* What is being asked *
Everything in the listing below from the line containing "th.setV d.toNat ((x.v64 a.toNat l).cpop.setWidth" through the line containing "(r p c q).getLsbD i = match fn with" must be repeated exactly; the remaining lines are not wanted.

* Supplied entries *

──────────

-- ==== Sys2Proof/Machine/Choose.lean ====
section
/-! DEFINITION. The choice of what is admitted next, the admission, the re-entry of an image, the issue of a
tile, and YIELD (spec/11 R268-R270, R279, R280; spec/13 R316; spec/14 R343, R351; spec/12 R293). -/

namespace Sys2Proof.Machine

/-! ### Candidates (R269) -/

/-- Whether a record at a queue head may be admitted. -/
inductive Ready where
  | yes
  | no
  /-- held, with an event record (R268, R316, R382) -/
  | held
  deriving DecidableEq, Repr

/-- The context descriptor of an address space can be used. -/
def State.ctxUsable (s : State) (ctx : Nat) : Bool :=
  !s.poisoned (Config.contextTable + 64 * ctx) 64 && ctxValid (s.ctxDesc ctx)

/-- The gate of a record: open, shut, or not to be reached (R268). -/
def State.gateReady (s : State) (t : Task) : Ready :=
  let a := Rec.gate t.lead
  if a = 0 then .yes
  else match s.translate (s.schedSpace t.ctx) .load a with
    | .wait => .no
    | .bad _ => .held
    | .ok x =>
      if !isLpddr x.key || s.poisoned x.key 4 then .held
      else if leNat (s.readAt schedDie x a 4) = 0 then .yes else .no

/-- The signal word of a record can be reached (R268). -/
def State.signalReady (s : State) (t : Task) : Ready :=
  if Rec.signal t.lead = 0 then .yes
  else match s.gateOk (s.schedSpace t.ctx) .atomic (Rec.signal t.lead) with
    | .ok true => .yes
    | .ok false | .bad _ => .held
    | .wait => .no

/-- A task with units to admit, at the head of an enabled queue. GATE and EN are read at every admission decision, also once
some groups of the record have been admitted (log 86). -/
def State.taskReady (s : State) (t : Task) : Ready :=
  if t.total ≤ t.next ∨ 512 ≤ t.q ∨ nbit (s.queue t.q) 56 = false then .no
  else if !s.ctxUsable t.ctx then .held
  else match s.signalReady t with
    | .yes => s.gateReady t
    | .no => .no
    | .held => .held

/-- A candidate. -/
inductive Cand where
  | image (slot : Nat)
  | record (t : Nat)
  | tile (draw : Nat)
  deriving DecidableEq, Repr

/-- An image that can be re-entered as far as the image goes. -/
def State.imageReady (s : State) (n : Nat) : Bool := !s.imgPoisoned n && s.imgStatus n == 0

/-- The candidates, each with its deadline and its rank among equal deadlines. Final issues come after
records on a tie: the spec orders them with other tasks by the deadline only (log 40). -/
def State.candidates (s : State) : List (Nat × Nat × Cand) :=
  ((s.imagesAt 1).filter s.imageReady).map (fun n => (Rec.deadline (s.imgRecord n (s.imgAreas n) 0), n, Cand.image n)) ++
  (s.tasks.filter fun t => s.taskReady t == .yes).map (fun t => (Rec.deadline t.lead, 2 ^ 32 + t.q, Cand.record t.key)) ++
  s.draws.filterMap fun d => match d.nextTile with
    | some (_, true) => if s.ctxUsable d.ctx then some (Rec.deadline d.record, 2 ^ 33 + d.key, Cand.tile d.key) else none
    | some (_, false) | none => none

/-- The lowest core that can take an image. -/
def State.imageCore (s : State) (n : Nat) : Option Nat := (List.range 1024).find? fun c => s.canRestore n c

/-- Some core can take a candidate. -/
def State.fits (s : State) (c : Cand) : Bool :=
  match c with
  | .image n => (s.imageCore n).isSome
  | .record key => (s.tasks.find? fun t => t.key == key).any fun t => (s.placeTask t).isSome
  | .tile key => (s.drawOf key).any fun d => (s.tileCore d).isSome

/-- A flush group that some core can take goes before every other candidate (R280). -/
def State.flushFirst (s : State) : Bool :=
  s.draws.any fun d => match d.nextTile with
    | some (_, false) => s.ctxUsable d.ctx && (s.tileCore d).isSome
    | some (_, true) | none => false

/-- The scheduler's choice: the earliest deadline among the candidates that some core can take. -/
def State.chosen (s : State) : Option Cand :=
  if !s.mp1Open || s.flushFirst then none
  else (minBy (fun e => e.1 * 2 ^ 64 + e.2.1) (s.candidates.filter fun e => s.fits e.2.2)).map fun e => e.2.2

/-! ### Admission (R269, R266) -/

/-- The record of a task is consumed once its last group is admitted. -/
def State.admitted (s : State) (t : Task) : State :=
  match s.placeTask t with
  | none => s
  | some u => if (u.tasks.find? fun v => v.key == t.key).any fun v => decide (v.total ≤ v.next) then u.consume t.q else u

/-- ADMISSION of the head record of a queue. -/
def execAdmission (q : Nat) (s : State) : Host.Outcome State Fault Refusal :=
  match s.tasks.find? fun t => t.q == q && decide (t.next < t.total) with
  | none => .next s
  | some t =>
    if !s.mp1Open then .next s
    else match s.taskReady t with
      | .no => .next s
      | .held => .next (s.emitOnce (.hold q t.index))
      | .yes => .next (match s.placing t with
        | none => s
        | some u => if !u.beyond t then u else if s.chosen = some (.record t.key) then s.admitted t else s)

/-! ### Re-entry (R343, R351, R135) -/

/-- The saved planes and the tile of a gang are reloaded. -/
def State.reloadGang (s : State) (core gang : Nat) : State :=
  let t := s.reloadPlanes core gang 8
  ((t.core core).gangGroups gang).foldl (fun (t : State) g => match g.tile with
    | some o => if o.reload && !o.closed then t.reloadTile core g o else t
    | none => t) t

/-- RESTORE of an image on a core. -/
def execRestore (slot core : Nat) (s : State) : Host.Outcome State Fault Refusal :=
  if !s.mp1Open || !(s.imagesAt 1).contains slot then .next s
  else if s.imgPoisoned slot then .next (s.emitOnce (.imageHold slot))
  else if s.imgStatus slot ≠ 0 then .next (s.refuseImage slot (s.imgStatus slot) core)
  else if s.chosen = some (.image slot) ∧ s.canRestore slot core = true then
    let t := s.loadImage slot core
    .next (match (t.core core).groups.getLast? with
      | some g => t.reloadGang core g.gang
      | none => t)
  else .next s

/-! ### Issue of a tile (R279, R280) -/

/-- A pre-emption in progress has stopped the Dealer for a tile of a draw on a core (R348). -/
def Scope.stopsTile (sc : Scope) (d : Draw) (tile core : Nat) : Bool :=
  match sc with
  | .gang ctx gid => d.ctx == ctx && tile == gid
  | .job ctx job => d.ctx == ctx && Rec.job d.record == job
  | .core c => c == core
  | .package => true

/-- TILE_ISSUE. -/
def execTileIssue (draw tile core : Nat) (s : State) : Host.Outcome State Fault Refusal :=
  match s.drawOf draw with
  | none => .next s
  | some d => match d.nextTile with
    | none => .next s
    | some (t, final) =>
      if t ≠ tile ∨ s.mp1Open = false ∨ (s.preempt.any fun p => p.scopes.any fun sc => Scope.stopsTile sc d t core) = true then .next s
      else if !s.ctxUsable d.ctx then .next (s.emitOnce (.tileHold draw tile))
      else if s.tileCore d ≠ some core ∨ (final = true ∧ s.chosen ≠ some (.tile draw)) then .next s
      else .next (s.issueTile core d t final)

/-! ### YIELD (R293, R270) -/

/-- A candidate with an earlier deadline is held because no core can take it. -/
def State.pressed (s : State) (deadline : Nat) : Bool :=
  s.candidates.any fun e => decide (e.1 < deadline) && !s.fits e.2.2

/-- The gang stops, to re-enter by itself at its own record's deadline. -/
def State.offer (s : State) (core : Nat) (g : Group) : State :=
  if g.stop.isSome || !s.pressed (Rec.deadline (s.leadOf g)) then s
  else (s.escape core g.gang 0 2 0 0).modGang core g.gang fun h => { h with stop := h.stop.map fun st => { st with disp := 1 } }

/-- YIELD. -/
def execYield (s : State) : Host.Outcome State Fault Refusal :=
  runWord .yield s fun x =>
    let s := x.modG (x.done x.s fun _ th => th) fun g =>
      { g with budget := Rec.budget (x.s.leadOf x.g), budgetRaised := false }
    s.offer x.core (x.g' s)

end Sys2Proof.Machine
end

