-- ==== Sys2Proof/Certificates/Slice0/Obligations.lean ====
section
/-! DEFINITION. The statements for the provers, by chapter of the spec. Each docstring names the rules its statement
formalises. -/

section

open Sys2Proof Sys2Proof.Machine

/-! ### Integer words (R88-R96) -/

/-- R88: IADD, ISUB, IMUL, IMAD and IMNX write, in every lane of the set, the exact result saturated or wrapped
to T; IMUL.hi the upper half of the product; IMAD.wide a 64-bit sum with the pair d. -/
def Obligations.IntegerArithmetic : Prop :=
  (∀ t sat d a b, Does (.iadd t sat d a b) fun x => x.done x.s fun l =>
    putVal t sat d (aVal t x a l + bVal t x b l)) ∧
  (∀ t sat d a b, Does (.isub t sat d a b) fun x => x.done x.s fun l =>
    putVal t sat d (aVal t x a l - bVal t x b l)) ∧
  (∀ t sat d a b, Does (.imul t sat false d a b) fun x => x.done x.s fun l =>
    putVal t sat d (aVal t x a l * bVal t x b l)) ∧
  (∀ t sat d a b, Does (.imul t sat true d a b) fun x => x.done x.s fun l =>
    putVal t sat d ((aVal t x a l * bVal t x b l) / (if t.is64 then 2 ^ 64 else 2 ^ 32))) ∧
  (∀ t sat d a b, Does (.imad t sat false d a b) fun x => x.done x.s fun l =>
    putVal t sat d (aVal t x a l * bVal t x b l + aVal t x d l)) ∧
  (∀ sat d a b, Does (.imad .s32 sat true d a b) fun x => x.done x.s fun l =>
    putVal .s64 sat d (aVal .s32 x a l * bVal .s32 x b l + aVal .s64 x d l)) ∧
  (∀ sat d a b, Does (.imad .z32 sat true d a b) fun x => x.done x.s fun l =>
    putVal .z64 sat d (aVal .z32 x a l * bVal .z32 x b l + aVal .z64 x d l)) ∧
  (∀ t d a b, Does (.imnx t true d a b) fun x => x.done x.s fun l =>
    putVal t false d (max (aVal t x a l) (bVal t x b l))) ∧
  (∀ t d a b, Does (.imnx t false d a b) fun x => x.done x.s fun l =>
    putVal t false d (min (aVal t x a l) (bVal t x b l)))

/-- R89 and R90: LOGIC and SHIFT, on 32 bits and on pairs. -/
def Obligations.LogicAndShift : Prop :=
  (∀ fn d a b, Does (.logic fn false d a b) fun x => x.done x.s fun l th =>
    th.setV d.toNat (match fn with
      | .and => x.v a.toNat l &&& x.b b.toNat l
      | .or => x.v a.toNat l ||| x.b b.toNat l
      | .xor => x.v a.toNat l ^^^ x.b b.toNat l
      | .andn => x.v a.toNat l &&& ~~~(x.b b.toNat l)
      | .orn => x.v a.toNat l ||| ~~~(x.b b.toNat l)
      | .xnor => ~~~(x.v a.toNat l ^^^ x.b b.toNat l)
      | .not => ~~~(x.v a.toNat l))) ∧
  (∀ fn d a b, Does (.logic fn true d a b) fun x => x.done x.s fun l th =>
    th.setV64 d.toNat (match fn with
      | .and => x.v64 a.toNat l &&& x.b64 b.toNat l
      | .or => x.v64 a.toNat l ||| x.b64 b.toNat l
      | .xor => x.v64 a.toNat l ^^^ x.b64 b.toNat l
      | .andn => x.v64 a.toNat l &&& ~~~(x.b64 b.toNat l)
      | .orn => x.v64 a.toNat l ||| ~~~(x.b64 b.toNat l)
      | .xnor => ~~~(x.v64 a.toNat l ^^^ x.b64 b.toNat l)
      | .not => ~~~(x.v64 a.toNat l))) ∧
  (∀ fn d a b, Does (.shift fn false d a b) fun x => x.done x.s fun l th =>
    th.setV d.toNat (match fn with
      | .shl => x.v a.toNat l <<< (x.b b.toNat l).toNat
      | .shr => x.v a.toNat l >>> (x.b b.toNat l).toNat
      | .sra => (x.v a.toNat l).sshiftRight (x.b b.toNat l).toNat
      | .rot => (x.v a.toNat l).rotateRight (x.b b.toNat l).toNat)) ∧
  (∀ fn d a b, Does (.shift fn true d a b) fun x => x.done x.s fun l th =>
    th.setV64 d.toNat (match fn with
      | .shl => x.v64 a.toNat l <<< (x.b b.toNat l).toNat
      | .shr => x.v64 a.toNat l >>> (x.b b.toNat l).toNat
      | .sra => (x.v64 a.toNat l).sshiftRight (x.b b.toNat l).toNat
      | .rot => (x.v64 a.toNat l).rotateRight (x.b b.toNat l).toNat))

/-- R91: the counts, the reversal and the field forms of BITS. The field forms are given bit by bit: bit i of an
extracted field is bit pos + i of a, the sign bit of the field above it in .bfe.s, 0 in .bfe.z; an inserted
field replaces bits pos to pos + len - 1 of d. -/
def Obligations.BitOperations : Prop :=
  (∀ d a b, Does (.bits .popc false d a b) fun x => x.done x.s fun l th =>
    th.setV d.toNat (x.v a.toNat l).cpop) ∧
  (∀ d a b, Does (.bits .popc true d a b) fun x => x.done x.s fun l th =>
    th.setV d.toNat ((x.v64 a.toNat l).cpop.setWidth 32)) ∧
  (∀ d a b, Does (.bits .clz false d a b) fun x => x.done x.s fun l th =>
    th.setV d.toNat (x.v a.toNat l).clz) ∧
  (∀ d a b, Does (.bits .clz true d a b) fun x => x.done x.s fun l th =>
    th.setV d.toNat ((x.v64 a.toNat l).clz.setWidth 32)) ∧
  (∀ d a b, Does (.bits .ctz false d a b) fun x => x.done x.s fun l th =>
    th.setV d.toNat (x.v a.toNat l).ctz) ∧
  (∀ d a b, Does (.bits .ctz true d a b) fun x => x.done x.s fun l th =>
    th.setV d.toNat ((x.v64 a.toNat l).ctz.setWidth 32)) ∧
  (∀ d a b, Does (.bits .brev false d a b) fun x => x.done x.s fun l th =>
    th.setV d.toNat (x.v a.toNat l).reverse) ∧
  (∀ d a b, Does (.bits .brev true d a b) fun x => x.done x.s fun l th =>
    th.setV64 d.toNat (x.v64 a.toNat l).reverse) ∧
  (∀ fn d a b, fn = .bfeS ∨ fn = .bfeZ ∨ fn = .bfi →
    ∃ r : Word → Word → Word → Word,
      (Does (.bits fn false d a b) fun x => x.done x.s fun l th =>
        th.setV d.toNat (r (x.v a.toNat l) (x.b b.toNat l) (x.v d.toNat l))) ∧
      ∀ p c q, ∀ i < 32,
        let pos := (c.extractLsb' 0 5).toNat
        let len := min 32 (c.extractLsb' 8 6).toNat
        (r p c q).getLsbD i = match fn with
          | .bfi => if pos ≤ i ∧ i < pos + len then p.getLsbD (i - pos) else q.getLsbD i
          | .bfeS => if i < len then p.getLsbD (pos + i) else decide (0 < len) && p.getLsbD (pos + len - 1)
          | _ => decide (i < len) && p.getLsbD (pos + i))
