/-! ### Warp.setU -/

@[simp] theorem warp_setU_wid (w : Warp) (n : Nat) (x : Word) : (w.setU n x).wid = w.wid := rfl
@[simp] theorem warp_setU_lanes (w : Warp) (n : Nat) (x : Word) : (w.setU n x).lanes = w.lanes := rfl
@[simp] theorem warp_setU_ur (w : Warp) (n : Nat) (x : Word) : (w.setU n x).ur = sset w.ur n x 0 := rfl
@[simp] theorem warp_setU_tr (w : Warp) (n : Nat) (x : Word) : (w.setU n x).tr = w.tr := rfl
@[simp] theorem warp_setU_upoison (w : Warp) (n : Nat) (x : Word) : (w.setU n x).upoison = w.upoison.filter (· != n) := rfl
@[simp] theorem warp_setU_cause (w : Warp) (n : Nat) (x : Word) : (w.setU n x).cause = w.cause := rfl
@[simp] theorem warp_setU_trappc (w : Warp) (n : Nat) (x : Word) : (w.setU n x).trappc = w.trappc := rfl
@[simp] theorem warp_setU_trapmask (w : Warp) (n : Nat) (x : Word) : (w.setU n x).trapmask = w.trapmask := rfl
@[simp] theorem warp_setU_age (w : Warp) (n : Nat) (x : Word) : (w.setU n x).age = w.age := rfl
@[simp] theorem warp_setU_cap (w : Warp) (n : Nat) (x : Word) : (w.setU n x).cap = w.cap := rfl
@[simp] theorem warp_setU_ages (w : Warp) (n : Nat) (x : Word) : (w.setU n x).ages = w.ages := rfl
@[simp] theorem warp_setU_subs (w : Warp) (n : Nat) (x : Word) : (w.setU n x).subs = w.subs := rfl
@[simp] theorem warp_setU_upend (w : Warp) (n : Nat) (x : Word) : (w.setU n x).upend = w.upend := rfl
@[simp] theorem warp_setU_upstall (w : Warp) (n : Nat) (x : Word) : (w.setU n x).upstall = w.upstall.filter (· != n) := rfl
@[simp] theorem warp_setU_tokw (w : Warp) (n : Nat) (x : Word) : (w.setU n x).tokw = w.tokw.filter (· != n) := rfl
@[simp] theorem warp_setU_failLanes (w : Warp) (n : Nat) (x : Word) : (w.setU n x).failLanes = w.failLanes := rfl
@[simp] theorem warp_setU_firstFail (w : Warp) (n : Nat) (x : Word) : (w.setU n x).firstFail = w.firstFail := rfl
@[simp] theorem warp_setU_budgetDue (w : Warp) (n : Nat) (x : Word) : (w.setU n x).budgetDue = w.budgetDue := rfl
@[simp] theorem warp_setU_budgetMoves (w : Warp) (n : Nat) (x : Word) : (w.setU n x).budgetMoves = w.budgetMoves := rfl
@[simp] theorem warp_setU_rpf (w : Warp) (n : Nat) (x : Word) : (w.setU n x).rpf = w.rpf := rfl
@[simp] theorem warp_setU_stamp (w : Warp) (n : Nat) (x : Word) : (w.setU n x).stamp = w.stamp := rfl
@[simp] theorem warp_setU_issuedAt (w : Warp) (n : Nat) (x : Word) : (w.setU n x).issuedAt = w.issuedAt := rfl
@[simp] theorem warp_setU_stepping (w : Warp) (n : Nat) (x : Word) : (w.setU n x).stepping = w.stepping := rfl
@[simp] theorem warp_setU_sync (w : Warp) (n : Nat) (x : Word) : (w.setU n x).sync = w.sync := rfl
@[simp] theorem warp_setU_passed (w : Warp) (n : Nat) (x : Word) : (w.setU n x).passed = w.passed := rfl
@[simp] theorem warp_setU_waited (w : Warp) (n : Nat) (x : Word) : (w.setU n x).waited = w.waited := rfl
@[simp] theorem warp_setU_stalls (w : Warp) (n : Nat) (x : Word) : (w.setU n x).stalls = w.stalls := rfl
@[simp] theorem warp_setU_binStall (w : Warp) (n : Nat) (x : Word) : (w.setU n x).binStall = w.binStall := rfl
@[simp] theorem warp_setU_tqs (w : Warp) (n : Nat) (x : Word) : (w.setU n x).tqs = w.tqs := rfl
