-- ==== Sys2Proof/Laws/PerInstr.lean ====
section
/-! SUPPORT. The round trip of every instruction, one lemma per constructor: decoding the word of a
well-formed instruction gives the instruction back (R41-R46). -/

namespace Sys2Proof.Laws

/-- Decoding the word of a well-formed instruction gives it back. -/
def RoundTrip.Statement (i : Instr) : Prop :=
  ∀ w, i.wellFormed = true → encode i = some w → decode w = .ok i

/-! ### Codes -/

theorem code_IType : ∀ x : IType, IType.ofCode x.code = some x := by intro x; cases x <;> rfl
theorem code_LogicFn : ∀ x : LogicFn, LogicFn.ofCode x.code = some x := by intro x; cases x <;> rfl
theorem code_ShiftFn : ∀ x : ShiftFn, ShiftFn.ofCode x.code = some x := by intro x; cases x <;> rfl
theorem code_BitsFn : ∀ x : BitsFn, BitsFn.ofCode x.code = some x := by intro x; cases x <;> rfl
theorem code_Cmp : ∀ x : Cmp, Cmp.ofCode x.code = some x := by intro x; cases x <;> rfl
theorem code_FFmt : ∀ x : FFmt, FFmt.ofCode x.code = some x := by intro x; cases x <;> rfl
theorem code_Rnd : ∀ x : Rnd, Rnd.ofCode x.code = some x := by intro x; cases x <;> rfl
theorem code_FmnxFn : ∀ x : FmnxFn, FmnxFn.ofCode x.code = some x := by intro x; cases x <;> rfl
theorem code_FCmp : ∀ x : FCmp, FCmp.ofCode x.code = some x := by intro x; cases x <;> rfl
theorem code_CvtType : ∀ x : CvtType, CvtType.ofCode x.code = some x := by intro x; cases x <;> rfl
theorem code_SfuFn : ∀ x : SfuFn, SfuFn.ofCode x.code = some x := by intro x; cases x <;> rfl
theorem code_Hop2Op : ∀ x : Hop2Op, Hop2Op.ofCode x.code = some x := by intro x; cases x <;> rfl
theorem code_Hop2Rnd : ∀ x : Hop2Rnd, Hop2Rnd.ofCode x.code = some x := by intro x; cases x <;> rfl
theorem code_DotType : ∀ x : DotType, DotType.ofCode x.code = some x := by intro x; cases x <;> rfl
theorem code_ShflMode : ∀ x : ShflMode, ShflMode.ofCode x.code = some x := by intro x; cases x <;> rfl
theorem code_ShflSeg : ∀ x : ShflSeg, ShflSeg.ofCode x.code = some x := by intro x; cases x <;> rfl
theorem code_VoteOp : ∀ x : VoteOp, VoteOp.ofCode x.code = some x := by intro x; cases x <;> rfl
theorem code_WredOp : ∀ x : WredOp, WredOp.ofCode x.code = some x := by intro x; cases x <;> rfl
theorem code_PlogOp : ∀ x : PlogOp, PlogOp.ofCode x.code = some x := by intro x; cases x <;> rfl
theorem code_XmovKind : ∀ x : XmovKind, XmovKind.ofCode x.code = some x := by intro x; cases x <;> rfl
theorem code_LdKind : ∀ x : LdKind, LdKind.ofCode x.code = some x := by intro x; cases x <;> rfl
theorem code_StKind : ∀ x : StKind, StKind.ofCode x.code = some x := by intro x; cases x <;> rfl
theorem code_AtomOp : ∀ x : AtomOp, AtomOp.ofCode x.code = some x := by intro x; cases x <;> rfl
theorem code_CopyFn : ∀ x : CopyFn, CopyFn.ofCode x.code = some x := by intro x; cases x <;> rfl
theorem code_BlendOp : ∀ x : BlendOp, BlendOp.ofCode x.code = some x := by intro x; cases x <;> rfl
theorem code_SReg : ∀ x : SReg, SReg.ofCode x.code = some x := by intro x; cases x <;> rfl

──────────

* Answer space *
    th.setV d.toNat ((x.v64 a.toNat l).cpop.setWidth 32)) ∧
  (∀ d a b, Does (.bits .clz false d a b) fun x => x.done x.s fun l th =>
    th.setV d.toNat (x.v a.toNat l).clz) ∧
  (∀ d a b, Does (.bits .clz true d a b) fun x => x.done x.s fun l th =>
    th.setV d.toNat ((x.v64 a.toNat l).clz.setWidth 32)) ∧
  (∀ d a b, Does (.bits .ctz false d a b) fun x => x.done x.s fun l th =>
    th.setV d.toNat (x.v a.toNat l).ctz) ∧
  (∀ d a b, Does (.bits .ctz true d a b) fun x => x.done x.s fun l th =>
    th.setV d.toNat ((x.v64 a.toNat l).ctz.setWidth 32)) ∧
  (∀ d a b, Does (.bits .brev false d a b) fun x => x.done x.s fun l th =>
    th.setV d.toNat (x.v a.toNat l).reverse) ∧
  (∀ d a b, Does (.bits .brev true d a b) fun x => x.done x.s fun l th =>
    th.setV64 d.toNat (x.v64 a.toNat l).reverse) ∧
  (∀ fn d a b, fn = .bfeS ∨ fn = .bfeZ ∨ fn = .bfi →
    ∃ r : Word → Word → Word → Word,
      (Does (.bits fn false d a b) fun x => x.done x.s fun l th =>
        th.setV d.toNat (r (x.v a.toNat l) (x.b b.toNat l) (x.v d.toNat l))) ∧
      ∀ p c q, ∀ i < 32,
        let pos := (c.extractLsb' 0 5).toNat
        let len := min 32 (c.extractLsb' 8 6).toNat
        (r p c q).getLsbD i = match fn with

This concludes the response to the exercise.